Step 1: Know your Argo CD custom resources
Locate all Argo CD custom resources you want to back up, such as secrets, ConfigMaps, appProjects, and anything else related to custom resources. After you locate these, label them as cluster.open-cluster-management.io/backup: "argocd" for the OADP Operator to identify. Labeling assures that the resource is part of the passive data backup:
Label your Argo CD custom resources using the RHACM console, the oc label command or an RHACM policy. I recommend deploying an RHACM policy that checks if Argo CD resources are labeled. You may use the RHACM policy policy-argoresources policy from my repository. The following image shows a list of policy violations after the policy-argoresources policy is applied when Argo CD resources are not labeled:
The following image shows that there are no violations in the local cluster because all of the Argo CD resources are labeled:
Step 2: Create a scheduled backup
Create a scheduled backup after you label the resources and the DataProtectionApplication has an Available status on the active and passive clusters. BackupSchedule.cluster.open-cluster-management.io is a resource that sets up an RHACM backup, which is scheduled according to the veleroSchedule value. Create the resource on the active cluster and in the open-cluster-management namespace. Run the following command to create the ScheduledBackup YAML:
oc create ScheduledBackup.yaml -n open-cluster-management-backup
When the scheduled time is met, backups are created and displayed in the Backup section from the OADP Operator. View the following image:
Step 3: Create a syncWindows specification
This stage is critical to avoid problems such as race conditions between Argo CD's passive and active clusters. Create a block sync policy on your passive cluster. To deploy the policy, use the Open Cluster Management as the admission controller. Run the following command:
oc create policy.yaml
See my policy-argo-windowsync-block policy for more details. My policy uses Open Cluster Management to mutate and locate any custom resource that matches kind: AppProject, and modify it to contain the SyncWindow block type, which is scheduled for day (24h).
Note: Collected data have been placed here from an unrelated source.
-- ==== Sys2Proof/Safety.lean ====
section
/-! DEFINITION. What counts as a safe run, and the terms in which the statements speak of an instruction that a group issues:
when it passes every check, what a register result is, and what stays as it was. -/
namespace Sys2Proof.Machine

/-- A step that neither faults nor refuses. -/
def Advances (s : State) : Prop := ∃ t, step s = .next t

/-- A run of n steps in which every step advances. -/
def SafeRun : Nat → State → Prop
  | 0, _ => True
  | n + 1, s => ∃ t, step s = .next t ∧ SafeRun n t

/-- No word of the register file in which the group's registers lie is uncorrectable (03 R55). -/
def Sound (s : State) (g : Group) : Prop := ∀ reg lane, lane < 64 → cellBad s (regCell s.cur g reg lane) = false

/-- The group g is the one that issues: it is the current group, no window of it is open (02 R36), no ECC waits (03 R55), it has
at most 64 lanes on a vector core and one on a sequencer (10 R208), and its register file is sound. -/
def Current (s : State) (g : Group) : Prop :=
  s.group? s.cur = some g ∧ g.out = [] ∧ g.eccNow = [] ∧ (if isSeq s.cur then g.width = 1 else g.width ≤ 64) ∧ Sound s g

/-- The group g issues the instruction: it is current and every check before issue passes (02 R42). -/
def Issues (s : State) (g : Group) (i : Instr) : Prop := Current s g ∧ checkIssue s s.cur g i = none

/-- The group goes on at pc: DM is empty, and no prefix and no wait is left (13 R286, 02 R34). -/
def Group.goesTo (g : Group) (pc : Dword) : Group :=
  { g with pc := pc, dm := 0, preLit := none, preIx := none, preStart := none, wait := .none }

/-- The group goes on with the next word. -/
def Group.goesOn (g : Group) : Group := g.goesTo (g.pc + 4)

/-- Nothing but registers and the record of the group that issues differs: every byte of memory outside the register windows,
every other group and all else is as before. -/
def OnlyOwn (s t : State) : Prop :=
  t = { s with vregs := t.vregs, sregs := t.sregs, groups := t.groups, fresh := t.fresh } ∧
  ∀ id, id ≠ s.cur → t.group? id = s.group? id

/-- Every register lane is as before. -/
def SameCells (s t : State) : Prop := ∀ c, cellGet t c = cellGet s c

/-- Nothing but the record of the group that issues differs, and that is g'. -/
def OwnGroup (s t : State) (g' : Group) : Prop := OnlyOwn s t ∧ SameCells s t ∧ t.group? s.cur = some g'

/-- The register lane that field o names in a lane: register k of it. -/
def cellOf (s : State) (g : Group) (o : Opnd) (k lane : Nat) : Bool × Nat := regCell s.cur g (regNum g g.pre o + k) lane

/-- The value that a scalar takes: a 32-bit result is zero-extended (02 R27). -/
def scalarVal (wid : Nat) (v : BitVec 128) : Dword := if wid = 1 then (v.setWidth 32).setWidth 64 else v.setWidth 64

/-- The record g' with the result f in the scalar that field o names, if it names one: that of the lowest active lane of g. -/
def withScalar (g g' : Group) (o : Opnd) (f : Nat → BitVec 128) : Group :=
  match g.lowest with
  | some lane => if scalarOk o.fld then { g' with s := storeSet g'.s (o.fld.toNat - 96) (scalarVal o.wid (f lane)) } else g'
  | none => g'

/-- A result f in the field o (02 R26 to R28): v registers take it in every active lane; a scalar takes that of the lowest active
lane; z takes none. The group is g' but for that scalar, and nothing else differs. -/
def LaneResult (s t : State) (g g' : Group) (o : Opnd) (f : Nat → BitVec 128) : Prop :=
  OnlyOwn s t ∧
  if opndIsV o then
    (∀ lane ∈ g.active, ∀ k < o.wid, cellGet t (cellOf s g o k lane) = (f lane).extractLsb' (32 * k) 32) ∧
    (∀ c, (∀ lane ∈ g.active, ∀ k < o.wid, c ≠ cellOf s g o k lane) → cellGet t c = cellGet s c) ∧
    t.group? s.cur = some g'
  else
    SameCells s t ∧
    t.group? s.cur = some (withScalar g g' o f)

/-- A mask result (07 R129): bit l of mask register k is f l in each active lane and 0 elsewhere; nothing else differs. -/
def MaskResult (s t : State) (g : Group) (k : Nat) (f : Nat → Bool) : Prop :=
  OnlyOwn s t ∧ SameCells s t ∧
  ∃ m : Dword, (∀ l, l < 64 → m.getLsbD l = (decide (l ∈ g.active) && f l)) ∧
    t.group? s.cur = some { g.goesOn with k := storeSet g.k k m }

/-- Lane l of source field a or b, n registers wide, as the instruction reads it; d likewise, before the instruction. -/
def srcA (s : State) (g : Group) (f : BitVec 7) (n l : Nat) : BitVec 128 := srcOf s s.cur g g.pre (srcOpnd .a f n) l
def srcB (s : State) (g : Group) (f : BitVec 7) (n l : Nat) : BitVec 128 := srcOf s s.cur g g.pre (srcOpnd .b f n) l
def srcD (s : State) (g : Group) (f : BitVec 7) (n l : Nat) : BitVec 128 := srcOf s s.cur g g.pre (bothOpnd f n) l
/-- Their low 32 and 64 bits. -/
def a32 (s : State) (g : Group) (f : BitVec 7) (l : Nat) : Word := (srcA s g f 1 l).setWidth 32
def b32 (s : State) (g : Group) (f : BitVec 7) (l : Nat) : Word := (srcB s g f 1 l).setWidth 32
def d32 (s : State) (g : Group) (f : BitVec 7) (l : Nat) : Word := (srcD s g f 1 l).setWidth 32
def a64 (s : State) (g : Group) (f : BitVec 7) (l : Nat) : Dword := (srcA s g f 2 l).setWidth 64
def b64 (s : State) (g : Group) (f : BitVec 7) (l : Nat) : Dword := (srcB s g f 2 l).setWidth 64

/-- The instruction completes with the result f in field d, n registers wide: the next word follows and nothing else differs. -/
def Gives (s : State) (g : Group) (i : Instr) (d : BitVec 7) (n : Nat) (f : Nat → BitVec 128) : Prop :=
  Issues s g i → ∃ t, exec i s = .next t ∧ LaneResult s t g g.goesOn (dstOpnd d n) f

/-- The instruction completes with the bits f in mask register d of the active lanes, zero in the others. -/
def GivesMask (s : State) (g : Group) (i : Instr) (d : BitVec 7) (f : Nat → Bool) : Prop :=
  Issues s g i → ∃ t, exec i s = .next t ∧ MaskResult s t g d.toNat f

/-- The instruction completes and changes nothing but the record of its group, which is then g'. -/
def GivesGroup (s : State) (g : Group) (i : Instr) (g' : Group) : Prop :=
  Issues s g i → ∃ t, exec i s = .next t ∧ OwnGroup s t g'

/-- Registers of a type code, its width, how it reads an operand, and how it reduces an exact value (07 Table 4). -/
def typedRegs (f : BitVec 4) : Nat := if f = 2#4 ∨ f = 3#4 then 2 else 1
def typedRead (f : BitVec 4) (v : BitVec 128) : Int :=
  if f = 2#4 then (v.setWidth 64).toInt else if f = 3#4 then ((v.setWidth 64).toNat : Int)
  else if f = 1#4 ∨ f = 5#4 then ((v.setWidth 32).toNat : Int) else (v.setWidth 32).toInt
def typedValue (f : BitVec 4) (x : Int) : BitVec 128 :=
  if f = 4#4 then (BitVec.ofInt 32 (max (-2147483648) (min 2147483647 x))).setWidth 128
  else if f = 5#4 then (BitVec.ofInt 32 (max 0 (min 4294967295 x))).setWidth 128
  else if f = 2#4 ∨ f = 3#4 then (BitVec.ofInt 64 x).setWidth 128
  else (BitVec.ofInt 32 x).setWidth 128

/-- The magnitude and the number of a finite value. -/
def Fval.mag : Fval → Rat
  | .fin _ m e => (m : Rat) * (2 : Rat) ^ e
  | _ => 0
def Fval.rat (v : Fval) : Rat := if isNegV v then -v.mag else v.mag

/-- The value is a number, neither a NaN nor an infinity. -/
def Fval.finite : Fval → Bool
  | .fin .. => true
  | _ => false

/-- The order of two values as the numbers that they are; a NaN is below nothing. -/
def Fval.below (x y : Fval) : Bool :=
  match x, y with
  | .nan _, _ | _, .nan _ => false
  | .inf s, .inf t => s && !t
  | .inf s, .fin .. => s
  | .fin .., .inf t => !t
  | .fin .., .fin .. => decide (x.rat < y.rat)

/-- A real beside a unit in the last place, rounded by a code of 06 Table 3 to a multiple of the unit, with the random value r. -/
def roundAt (rnd r : Nat) (x q : Rat) : Rat :=
  let n := (x / q).floor
  let f := x / q - n
  let up := if rnd = 0 then decide (1 / 2 < f) || (decide (f = 1 / 2) && decide (n % 2 = 1))
    else if rnd = 2 then decide (65536 ≤ (f * 65536).floor + r) else false
  ((n + if up then 1 else 0 : Int) : Rat) * q

/-- The generator of the group's pipe as the instruction leaves it: advanced if it rounds with SR in an active lane (06 R115). -/
def drawn (s : State) (g : Group) (sr : Bool) : State := if sr && !g.active.isEmpty then genAdvance s s.cur else s

/-- An FP instruction (06 R118): its flags are the union over the active lanes; without an enabled flag among them it completes with the
result and its flags are ORed into FPSTAT, and with one it traps FPX. r and fl are given the generator's value. -/
def GivesFp (s : State) (g : Group) (i : Instr) (d : BitVec 7) (sr : Bool) (r : Word → Nat → BitVec 128)
    (fl : Word → Nat → Flagset) : Prop :=
  Issues s g i →
    let s1 := drawn s g sr
    let w := genOf s1 s.cur
    let u := unionFlags (g.active.map (fl w))
    (u &&& fpEnables g = 0 →
      ∃ t, exec i s = .next t ∧ LaneResult s1 t g { g.goesOn with fpstat := g.fpstat ||| u } (dstOpnd d 1) (r w)) ∧
    (u &&& fpEnables g ≠ 0 → exec i s = .next (raiseAll s1 s.cur g .fpx (u.setWidth 64)))

/-- A long-latency instruction (02 R35, R36): it completes with its destination as it was and one window open, which closes after as
many instructions as its lookahead as the group decodes it; when the result lands, the destination holds it. -/
def GivesLate (s : State) (g : Group) (i : Instr) (d : BitVec 7) (la : BitVec 4) (u : Flagset) (f : Nat → BitVec 128) : Prop :=
  ∃ t g' o, exec i s = .next t ∧ OwnGroup s t g' ∧
    g' = { g.goesOn with fpstat := g.fpstat ||| u, out := [o] } ∧ o.left = effLa g la ∧
    LaneResult s (landAll t s.cur) g { g.goesOn with fpstat := g.fpstat ||| u } (dstOpnd d 1) f

/-- A mask that is written whole, in every lane below W whatever EM holds (07 R128). -/
def GivesMaskAll (s : State) (g : Group) (i : Instr) (k : BitVec 7) (f : Nat → Bool) : Prop :=
  Issues s g i → ∃ t, exec i s = .next t ∧ ∃ m : Dword, (∀ l, l < 64 → m.getLsbD l = (decide (l < g.width) && f l)) ∧
    OwnGroup s t { g.goesOn with k := storeSet g.k k.toNat m }

/-- The level of RDCE's tree (07 R160): t[i] = Op(t[2i], t[2i + 1]), the flags being the union of every step's. -/
def redTree (f : BitVec 4) (g : Group) (leaf : Nat → Word) : Nat → Nat → Word × Flagset
  | 0, i => (leaf i, 0)
  | k + 1, i =>
    let x := redTree f g leaf k (2 * i)
    let y := redTree f g leaf k (2 * i + 1)
    let z := redOp f g x.1 y.1
    (z.1, x.2 ||| y.2 ||| z.2)
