-- ==== Sys2Proof/Certificates/Slice0/Obligations.lean ====
section
/-! DEFINITION. The statements for the provers: what the rules of the specification ask of the machine. The terms they use (Issues,
Gives, LaneResult, OwnGroup and their like) are those of Safety.lean. -/
open Sys2Proof Sys2Proof.Machine

/-- R137 (and R136, R138 for IMNX): the exact value of the operands as the type reads them, reduced as the type says, in every active lane; a
type that an instruction does not accept traps ILL. -/
def Obligations.IntegerArithmeticGivesTypedValues : Prop :=
  ∀ (s : State) (g : Group) (d a b : BitVec 7) (f : BitVec 4) (m : BitVec 1) (t : BitVec 2),
    let x := fun (f : BitVec 4) l => typedRead f (srcA s g a (typedRegs f) l)
    let y := fun (f : BitVec 4) l => typedRead f (srcB s g b (typedRegs f) l)
    let z := fun (f : BitVec 4) l => typedRead f (srcD s g d (typedRegs f) l)
    let u := t.setWidth 4
    Gives s g (.iadd d a b f) d (typedRegs f) (fun l => typedValue f (x f l + y f l)) ∧
    Gives s g (.isub d a b f) d (typedRegs f) (fun l => typedValue f (x f l - y f l)) ∧
    Gives s g (.imul d a b f) d (typedRegs f) (fun l => typedValue f (x f l * y f l)) ∧
    Gives s g (.imulh d a b f) d (typedRegs f) (fun l => typedValue f (x f l * y f l / 2 ^ (32 * typedRegs f))) ∧
    Gives s g (.imad d a b f) d (typedRegs f) (fun l => typedValue f (x f l * y f l + z f l)) ∧
    Gives s g (.imnx d a b m t) d (typedRegs u)
      (fun l => typedValue u (if m = 0#1 then min (x u l) (y u l) else max (x u l) (y u l))) ∧
    (wordOf (.iadd d a b f) = 0x10#7 ++ d ++ a ++ b ++ f ∧ wordOf (.isub d a b f) = 0x11#7 ++ d ++ a ++ b ++ f ∧
      wordOf (.imul d a b f) = 0x12#7 ++ d ++ a ++ b ++ f ∧ wordOf (.imulh d a b f) = 0x13#7 ++ d ++ a ++ b ++ f ∧
      wordOf (.imad d a b f) = 0x14#7 ++ d ++ a ++ b ++ f) ∧
    ((5 < f.toNat → TrapsIll s g (.iadd d a b f) ∧ TrapsIll s g (.isub d a b f) ∧ TrapsIll s g (.imul d a b f) ∧ TrapsIll s g (.imad d a b f)) ∧
      (3 < f.toNat → TrapsIll s g (.imulh d a b f)))

/-- R138 (Table 7): the bitwise operations and the shifts, on 32 bits or, with f[1], on 64. -/
def Obligations.BitwiseAndShiftsGiveTable7Values : Prop :=
  ∀ (s : State) (g : Group) (d a b : BitVec 7) (f : BitVec 2),
    let n := if f.getLsbD 1 then 2 else 1
    let x := srcA s g a n
    let y := srcB s g b n
    let k := fun l => (b32 s g b l).toNat % (32 * n)
    let shift := fun (on32 : Word → Nat → Word) (on64 : Dword → Nat → Dword) (l : Nat) =>
      if n = 2 then (on64 ((x l).setWidth 64) (k l)).setWidth 128 else (on32 ((x l).setWidth 32) (k l)).setWidth 128
    Gives s g (.and d a b f) d n (fun l => x l &&& y l) ∧
    Gives s g (.or d a b f) d n (fun l => x l ||| y l) ∧
    Gives s g (.xor d a b f) d n (fun l => x l ^^^ y l) ∧
    Gives s g (.andn d a b f) d n (fun l => x l &&& ~~~(y l)) ∧
    Gives s g (.shl d a b f) d n (shift (· <<< ·) (· <<< ·)) ∧
    Gives s g (.shr d a b f) d n (shift (· >>> ·) (· >>> ·)) ∧
    Gives s g (.sra d a b f) d n (shift BitVec.sshiftRight BitVec.sshiftRight) ∧
    Gives s g (.rot d a b f) d n (shift BitVec.rotateLeft BitVec.rotateLeft)

/-- R138, R139: bit counts and reversal, bit fields, selection and moves. The field of BFX and BFI is bits pos up to
min (pos + len, 32) of the word; bit i of each result is said for itself. -/
def Obligations.BitFieldsSelectAndMove : Prop :=
  ∀ (s : State) (g : Group) (d a b : BitVec 7) (f : BitVec 3) (e : BitVec 1) (k : BitVec 4),
    let n := if f.getLsbD 2 then 2 else 1
    let pos := fun l => (b32 s g b l).toNat % 32
    let len := fun l => min ((b32 s g b l).toNat / 256 % 64) (32 - pos l)
    (f.extractLsb' 0 2 = 0#2 → Gives s g (.bits d a f) d 1 fun l =>
      BitVec.ofNat 128 ((List.range (32 * n)).filter fun i => (srcA s g a n l).getLsbD i).length) ∧
    (f.extractLsb' 0 2 = 1#2 → ∃ c : Nat → Nat, Gives s g (.bits d a f) d 1 (fun l => BitVec.ofNat 128 (c l)) ∧
      ∀ l, c l ≤ 32 * n ∧ (∀ i < c l, (srcA s g a n l).getLsbD (32 * n - 1 - i) = false) ∧
        (c l < 32 * n → (srcA s g a n l).getLsbD (32 * n - 1 - c l) = true)) ∧
    (f.extractLsb' 0 2 = 2#2 → ∃ c : Nat → Nat, Gives s g (.bits d a f) d 1 (fun l => BitVec.ofNat 128 (c l)) ∧
      ∀ l, c l ≤ 32 * n ∧ (∀ i < c l, (srcA s g a n l).getLsbD i = false) ∧
        (c l < 32 * n → (srcA s g a n l).getLsbD (c l) = true)) ∧
    (f.extractLsb' 0 2 = 3#2 → ∃ v : Nat → BitVec 128, Gives s g (.bits d a f) d n v ∧
      ∀ l i, i < 32 * n → (v l).getLsbD i = (srcA s g a n l).getLsbD (32 * n - 1 - i)) ∧
    (∃ v : Nat → BitVec 128, Gives s g (.bfx d a b e) d 1 v ∧ ∀ l i, i < 32 → (v l).getLsbD i =
      (if i < len l then (a32 s g a l).getLsbD (pos l + i)
       else (e == 1#1 && decide (0 < len l) && (a32 s g a l).getLsbD (pos l + len l - 1)))) ∧
    (∃ v : Nat → BitVec 128, Gives s g (.bfi d a b) d 1 v ∧ ∀ l i, i < 32 → (v l).getLsbD i =
      (if pos l ≤ i ∧ i < pos l + len l then (a32 s g a l).getLsbD (i - pos l) else (d32 s g d l).getLsbD i)) ∧
    Gives s g (.sel d a b k) d 1 (fun l => if (storeGet g.k k.toNat).getLsbD l then srcA s g a 1 l else srcB s g b 1 l) ∧
    Gives s g (.mov d a e) d (if e = 1#1 then 2 else 1) (srcA s g a (if e = 1#1 then 2 else 1))

/-- R141, R142 (SHFTI), R144, R145: the immediate group, 64-bit when d is a scalar and a is a scalar, z or gid; address addition;
the 64-bit divisions, widening products and extensions with their fixed edge cases. -/
def Obligations.ImmediatesAddressesAndI64GiveTheirValues : Prop :=
  (∀ (s : State) (g : Group) (d a : BitVec 7) (i : BitVec 11) (o : BitVec 2) (w : BitVec 1) (c : BitVec 6),
    let imm : Int := match g.preLit with
      | some p => (p ++ i).toInt
      | none => i.toInt
    let wide := fun (a : BitVec 7) => 96 ≤ d.toNat ∧ d.toNat ≤ 111 ∧ ((96 ≤ a.toNat ∧ a.toNat ≤ 112) ∨ a.toNat = 114)
    let n := if wide a then 2 else 1
    let m := if wide 112#7 then 2 else 1
    let v := BitVec.ofInt 128 imm
    let k := if w = 1#1 then 2 else 1
    let x := srcA s g a k
    Gives s g (.iaddi d a i) d n (fun l => srcA s g a n l + v) ∧
    Gives s g (.andi d a i) d n (fun l => srcA s g a n l &&& v) ∧
    Gives s g (.ori d a i) d n (fun l => srcA s g a n l ||| v) ∧
    Gives s g (.xori d a i) d n (fun l => srcA s g a n l ^^^ v) ∧
    Gives s g (.movi d i) d m (fun _ => v) ∧
    Gives s g (.shfti d a o w c) d k (fun l =>
      if w = 1#1 then
        (if o = 0#2 then ((x l).setWidth 64 <<< c.toNat).setWidth 128 else if o = 1#2 then ((x l).setWidth 64 >>> c.toNat).setWidth 128
         else if o = 2#2 then (((x l).setWidth 64).sshiftRight c.toNat).setWidth 128
         else (((x l).setWidth 64).rotateLeft c.toNat).setWidth 128)
      else
        (if o = 0#2 then ((x l).setWidth 32 <<< c.toNat).setWidth 128 else if o = 1#2 then ((x l).setWidth 32 >>> c.toNat).setWidth 128
         else if o = 2#2 then (((x l).setWidth 32).sshiftRight c.toNat).setWidth 128
         else (((x l).setWidth 32).rotateLeft c.toNat).setWidth 128))) ∧
  (∀ (s : State) (g : Group) (d a b : BitVec 7) (e sh : BitVec 2) (f : BitVec 3),
    let bx := fun l => if e = 0#2 then b64 s g b l else if e = 1#2 then (b32 s g b l).setWidth 64 else (b32 s g b l).signExtend 64
    let x := a64 s g a
    let y := b64 s g b
    let p := a32 s g a
    let q := b32 s g b
    Gives s g (.aadd d a b e sh) d 2 (fun l => (a64 s g a l + (bx l <<< sh.toNat)).setWidth 128) ∧
    Gives s g (.i64 d a b f) d 2 (fun l => BitVec.setWidth 128 (
      if f = 0#3 then (if y l = 0 then -1#64 else (x l).sdiv (y l))
      else if f = 1#3 then (if y l = 0 then -1#64 else x l / y l)
      else if f = 2#3 then (if y l = 0 then x l else (x l).srem (y l))
      else if f = 3#3 then (if y l = 0 then x l else x l % y l)
      else if f = 4#3 then (p l).signExtend 64 * (q l).signExtend 64
      else if f = 5#3 then (p l).setWidth 64 * (q l).setWidth 64
      else if f = 6#3 then (p l).signExtend 64 else (p l).setWidth 64)))

/-- R139, R142 (ICMPI), R159: what ICMP, ICMPI and VOTE write in the active lanes of their mask (FCMP stands with the comparisons of
FP32 values, KOP with the masks that are rebuilt). -/
def Obligations.ComparesAndVotesWriteMasks : Prop :=
  ∀ (s : State) (g : Group) (d a b : BitVec 7) (t c : BitVec 2) (ci : BitVec 3) (v : BitVec 8) (f : BitVec 4),
    let u := t.setWidth 4
    let x := fun l => typedRead u (srcA s g a (typedRegs u) l)
    let y := fun l => typedRead u (srcB s g b (typedRegs u) l)
    let w : Word := match g.preLit with
      | some p => BitVec.ofInt 32 ((p ++ v).toInt)
      | none => v.signExtend 32
    GivesMask s g (.icmp d a b t c) d (fun l =>
      decide (if c = 0#2 then x l = y l else if c = 1#2 then x l ≠ y l else if c = 2#2 then x l < y l else x l ≤ y l)) ∧
    GivesMask s g (.icmpi d a ci v) d (fun l =>
      let p := a32 s g a l
      decide (if ci = 0#3 then p = w else if ci = 1#3 then p ≠ w else if ci = 2#3 then p.toInt < w.toInt
        else if ci = 3#3 then p.toInt ≤ w.toInt else if ci = 4#3 then w.toInt < p.toInt else if ci = 5#3 then w.toInt ≤ p.toInt
        else if ci = 6#3 then p.toNat < w.toNat else w.toNat ≤ p.toNat)) ∧
    GivesMask s g (.vote d a f) d (fun l =>
      if f = 0#4 then decide (a32 s g a l ≠ 0) else if f = 1#4 then (a32 s g a l).getLsbD 0
      else if f = 2#4 then decide (a64 s g a l ≠ 0) else (a32 s g a l).getLsbD 31)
This stops syncs on the passive cluster. View the following images that show there is no sync from the console:
Step 4: Restore the data
This is the final stage, where the magic happens. First, look at the differences between the Argo CD instances (passive and active) before restoring the scheduled backup data. View the following images of the Argo CD console:
Verify that nothing on the Argo CD passive cluster can interrupt the process. Next, create a Restore.cluster.open-cluster-management.io resource on the passive cluster. Run the following command to create your Restore resource:
oc create Restore.yaml -n open-cluster-management-backup
Your Restore resource might resemble the following file:
Based on the previous Restore resource, the latest BackupStorageLocation resource is restored every 15 minutes. After restoring the first backup, you should see that all resources transferred successfully and that AppProjects resources now have the SyncWindow status. Open the passive Argo CD instance and see what happened. View the following images of the Argo CD console:
Congratulations! You completed the restore process. To set the passive cluster as active, make sure the current active cluster is not available, then remove the policy and the Restore resource. Create a ScheduledBackup resource. If you want to revert the change, just complete this procedure again.
This blog post explored how to implement a disaster recovery strategy for Argo CD using RHACM and the OADP operator. I covered the necessary components that must be backed up, showed a high-level architecture diagram, and provided step-by-step instructions for configuring an active-passive hub cluster configuration. You saw how to use the RHACM governance component to block your passive cluster from syncing applications. By following the steps outlined above, organizations can protect their Argo CD data and permits business continuity during disasters. Whether you choose to replicate data and manifests to a secondary site using periodic backups, real-time replication, or continuous synchronization, this strategy provides an added layer of protection against disasters that may impact the primary site.